For the PCI-2021 formulae, the ratio V_u2/V_u,test ranged from 0.30 to 1.35, with an average of 0.83, an STDEV of 0.33, and a coefficient of variation of 0.40. Based on the calculations, it can be observed that the PCI-2021 formulae give more accurate predictions for NSR−UHPC−2 beams than the French standard formulae because PCI-2021 formulae originated for UHPC with more than 2% steel fibers.

For the Xu’s formulae, the ratio V_u3/V_u,test ranged from 0.2 to 1.62, with an average of 1.08, an STDEV of 0.45, and a coefficient of variation of 0.42. Compared with the French standard formulae and PCI-2021 formulae, the calculation of Xu’s formulae was comparable and accurate, with an average value closer to one, but the STDEV and CV were higher. This is possibly due to Xu’s formulas incorporating the effect of $\lambda$. To adjust for accuracy, this paper recommends multiplying Xu’s formulae for NSR−UHPC−2 beams by a reduction factor of 0.72.
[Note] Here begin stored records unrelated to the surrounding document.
-- ==== Sys2Proof/Laws/Memory.lean ====
section
/-! SUPPORT. DRAM: a write changes its own byte and no other, and every operation keeps the canonical form. -/

namespace Sys2Proof.Machine

/-- Below the first address a canonical form may list, every byte reads as unwritten. -/
theorem Memory.read_below {m : Memory} {lo a : Nat} (h : Memory.wfFrom lo m = true) (ha : a < lo) :
    m.read a = Config.unwrittenByte := by
  cases m with
  | nil => rfl
  | cons c rest =>
    obtain ⟨k, v⟩ := c
    simp only [Memory.wfFrom, Bool.and_eq_true, decide_eq_true_eq] at h
    have h1 : k ≠ a := by omega
    have h2 : a < k := by omega
    simp [Memory.read, h1, h2]

/-- A canonical form may be read with a smaller bound. -/
theorem Memory.wfFrom_le {m : Memory} {lo lo' : Nat} (h : Memory.wfFrom lo m = true) (hl : lo' ≤ lo) :
    Memory.wfFrom lo' m = true := by
  cases m with
  | nil => rfl
  | cons c rest =>
    obtain ⟨k, v⟩ := c
    simp only [Memory.wfFrom, Bool.and_eq_true, decide_eq_true_eq] at h ⊢
    exact ⟨⟨⟨by omega, h.1.1.2⟩, h.1.2⟩, h.2⟩

/-- The inserted byte reads back. -/
theorem Memory.read_insert_same {m : Memory} {lo : Nat} (h : Memory.wfFrom lo m = true) (a : Nat) (b : Byte) :
    (m.insert a b).read a = b := by
  induction m generalizing lo with
  | nil =>
    by_cases hb : b = Config.unwrittenByte <;> simp [Memory.insert, Memory.read, hb]
  | cons c rest ih =>
    obtain ⟨k, v⟩ := c
    have hw := h
    simp only [Memory.wfFrom, Bool.and_eq_true, decide_eq_true_eq] at h
    simp only [Memory.insert]
    split
    · next hlt =>
      split
      · next hb =>
        have : k ≠ a := by omega
        simp [Memory.read, this, hlt, hb]
      · simp [Memory.read]
    · split
      · next heq =>
        subst heq
        split
        · next hb => rw [Memory.read_below h.2 (by omega), hb]
        · simp [Memory.read]
      · next h1 h2 =>
        have hk : k ≠ a := fun e => h2 e.symm
        simp only [Memory.read, hk, h1, if_false]
        exact ih h.2

/-- Every other byte reads as before. -/
theorem Memory.read_insert_other {m : Memory} {lo : Nat} (h : Memory.wfFrom lo m = true) {a c : Nat} (b : Byte)
    (hne : c ≠ a) : (m.insert a b).read c = m.read c := by
  induction m generalizing lo with
  | nil =>
    by_cases hb : b = Config.unwrittenByte
    · simp [Memory.insert, hb]
    · have : a ≠ c := fun e => hne e.symm
      simp [Memory.insert, Memory.read, hb, this]
  | cons e rest ih =>
    obtain ⟨k, v⟩ := e
    simp only [Memory.wfFrom, Bool.and_eq_true, decide_eq_true_eq] at h
    have hac : a ≠ c := fun e => hne e.symm
    simp only [Memory.insert]
    split
    · next hlt =>
      split
      · rfl
      · simp only [Memory.read, hac, if_false]
        by_cases hca : c < a
        · have h1 : k ≠ c := by omega
          have h2 : c < k := by omega
          simp [hca, h1, h2]
        · simp [hca]
    · split
      · next heq =>
        subst heq
        split
        · simp only [Memory.read, hac, if_false]
          split
          · next hlt => rw [Memory.read_below h.2 (by omega)]
          · rfl
        · simp only [Memory.read, hac, if_false]
      · simp only [Memory.read]
        rw [ih h.2]

/-- Insertion keeps the canonical form. -/
theorem Memory.wfFrom_insert {m : Memory} {lo a : Nat} {b : Byte} (h : Memory.wfFrom lo m = true) (hlo : lo ≤ a)
    (ha : a < dramSize) : Memory.wfFrom lo (m.insert a b) = true := by
  induction m generalizing lo with
  | nil => by_cases hb : b = Config.unwrittenByte <;> simp [Memory.insert, Memory.wfFrom, hb, hlo, ha]
  | cons c rest ih =>
    obtain ⟨k, v⟩ := c
    have hw := h
    simp only [Memory.wfFrom, Bool.and_eq_true, decide_eq_true_eq] at h
    simp only [Memory.insert]
    split
    · next hlt =>
      split
      · exact hw
      · next hb =>
        simp only [Memory.wfFrom, Bool.and_eq_true, decide_eq_true_eq]
        exact ⟨⟨⟨hlo, ha⟩, hb⟩, ⟨⟨by omega, h.1.1.2⟩, h.1.2⟩, h.2⟩
    · split
      · next heq =>
        subst heq
        split
        · exact Memory.wfFrom_le h.2 (by omega)
        · next hb =>
          simp only [Memory.wfFrom, Bool.and_eq_true, decide_eq_true_eq]
          exact ⟨⟨⟨hlo, ha⟩, hb⟩, h.2⟩
      · simp only [Memory.wfFrom, Bool.and_eq_true, decide_eq_true_eq]
        exact ⟨h.1, ih h.2 (by omega)⟩

/-- A write keeps the canonical form. -/
theorem Memory.wf_write {m : Memory} (h : m.wf = true) (a : Nat) (b : Byte) : (m.write a b).wf = true := by
  unfold Memory.write
  split
  · next ha => exact Memory.wfFrom_insert h (Nat.zero_le _) ha
  · exact h

/-- A written byte reads back. -/
theorem Memory.read_write_same {m : Memory} (h : m.wf = true) {a : Nat} (b : Byte) (ha : a < dramSize) :
    (m.write a b).read a = b := by
  simp only [Memory.write, ha, if_true]
  exact Memory.read_insert_same h a b

/-- A write leaves every other byte alone. -/
theorem Memory.read_write_other {m : Memory} (h : m.wf = true) {a c : Nat} (b : Byte) (hne : c ≠ a) :
    (m.write a b).read c = m.read c := by
  unfold Memory.write
  split
  · exact Memory.read_insert_other h b hne
  · rfl

/-- Writing several bytes keeps the canonical form. -/
theorem Memory.wf_writeCells {m : Memory} (h : m.wf = true) (cells : List Host.Cell) :
    (m.writeCells cells).wf = true := by
  induction cells generalizing m with
  | nil => exact h
  | cons c rest ih => exact ih (Memory.wf_write h c.1 c.2)

/-- Bytes at no written address stay. -/
theorem Memory.read_writeCells_other {m : Memory} (h : m.wf = true) (cells : List Host.Cell) {a : Nat}
    (hne : ∀ c ∈ cells, c.1 ≠ a) : (m.writeCells cells).read a = m.read a := by
  induction cells generalizing m with
  | nil => rfl
  | cons c rest ih =>
    have h1 : a ≠ c.1 := fun e => hne c (by simp) e.symm
    have h2 := ih (Memory.wf_write h c.1 c.2) (fun d hd => hne d (by simp [hd]))
    exact h2.trans (Memory.read_write_other h c.2 h1)

/-- A burst keeps the canonical form. -/
theorem burstDram_wf {m : Memory} (h : m.wf = true) (b : Burst) : (burstDram m b).wf = true := by
  cases b with
  | write cells => exact Memory.wf_writeCells h cells
  | read a n => exact h

end Sys2Proof.Machine
end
The comparison of calculated values obtained from the three formulae indicates that the French standard formulae and PCI-2021 formulae are suitable for the shear design of NSR−UHPC−2 beams. Xu’s formulae are suitable for all UHPC beams in this paper when a reduction factor is taken into account. It is suggested that the formulae for shear capacity incorporate the factor associated with $\lambda$.

5. Conclusions

The shear behavior of both non-stirrup UHPC beams and stirrup-reinforced NC beams, when subjected to a three-point loading, was researched in this study, and the results led to the following conclusions.

(1)

The failure modes of all nine test beams were shear failures. For SR−NC beams, specimen C-S1-R1.2-V0 failed by diagonal compression, while specimens C-S1-R1.8-V0 and C-S1-R3.1-V0 exhibited shear compression failure. Non-stirrup UHPC beams primarily failed due to shear compression, with the only exception being specimen U-S0-R3.1-V0, which failed in diagonal tensile mode. Steel fibers are a crucial factor affecting the failure mode of non-stirrup UHPC beams and can effectively improve the cracking strength of the beams. Steel fibers play a critical role in influencing the failure mode of non-stirrup UHPC beams and can effectively enhance the cracking strength of the beams.

(2)

The stiffness of a beam, which is reflected in the slope of its elastic stage, can be impacted by the $\lambda$. The elastic-plastic stage of the curve is impacted by steel fibers, leading to improved ductility of the beam up to a maximum ductility coefficient of 2.75.

(3)

The longitudinal reinforcements were fully utilized in NSR−UHPC−2 beams bearing shear, which had yielded before reaching ultimate shear strength. The principal strains in the shear-bending section increased linearly with the increase in the load before the cracks crossed strain rosettes and increased from the loading point toward the support, where the principal compressive strains near the support varied more significantly.

(4)

The increase in the $\lambda$ resulted in a decrease in ultimate shear strength, with NSR−UHPC−0 beams experiencing a reduction of over 40% in ultimate shear strength as this ratio increased. At the same time, the decrease in ultimate shear strength for both NSR−UHPC−2 beams and SR−NC beams was between 20% to 30% as the $\lambda$ increased.

(5)

Compared with NSR−UHPC−0 beams (B4, B5 and B6), the ultimate shear strength of NSR−UHPC−2 beams (B7, B8 and B9) increased by 19.4%, 127.7% and 225.0%, respectively. NSR−UHPC−2 beams demonstrated excellent post-cracking shear resistance and ultimate shear strength. Hence, it was considered feasible to eliminate stirrups in UHPC beams with sufficient shear capacity.

(6)

French standard formulae and the PCI-2021 formulae can be used for shear design NSR−UHPC−2 beams. Xu’s formulae are suitable for all UHPC beams in this paper when a reduction factor is taken into account. The accuracy and applicability of the reduction factor need to be verified by more tests.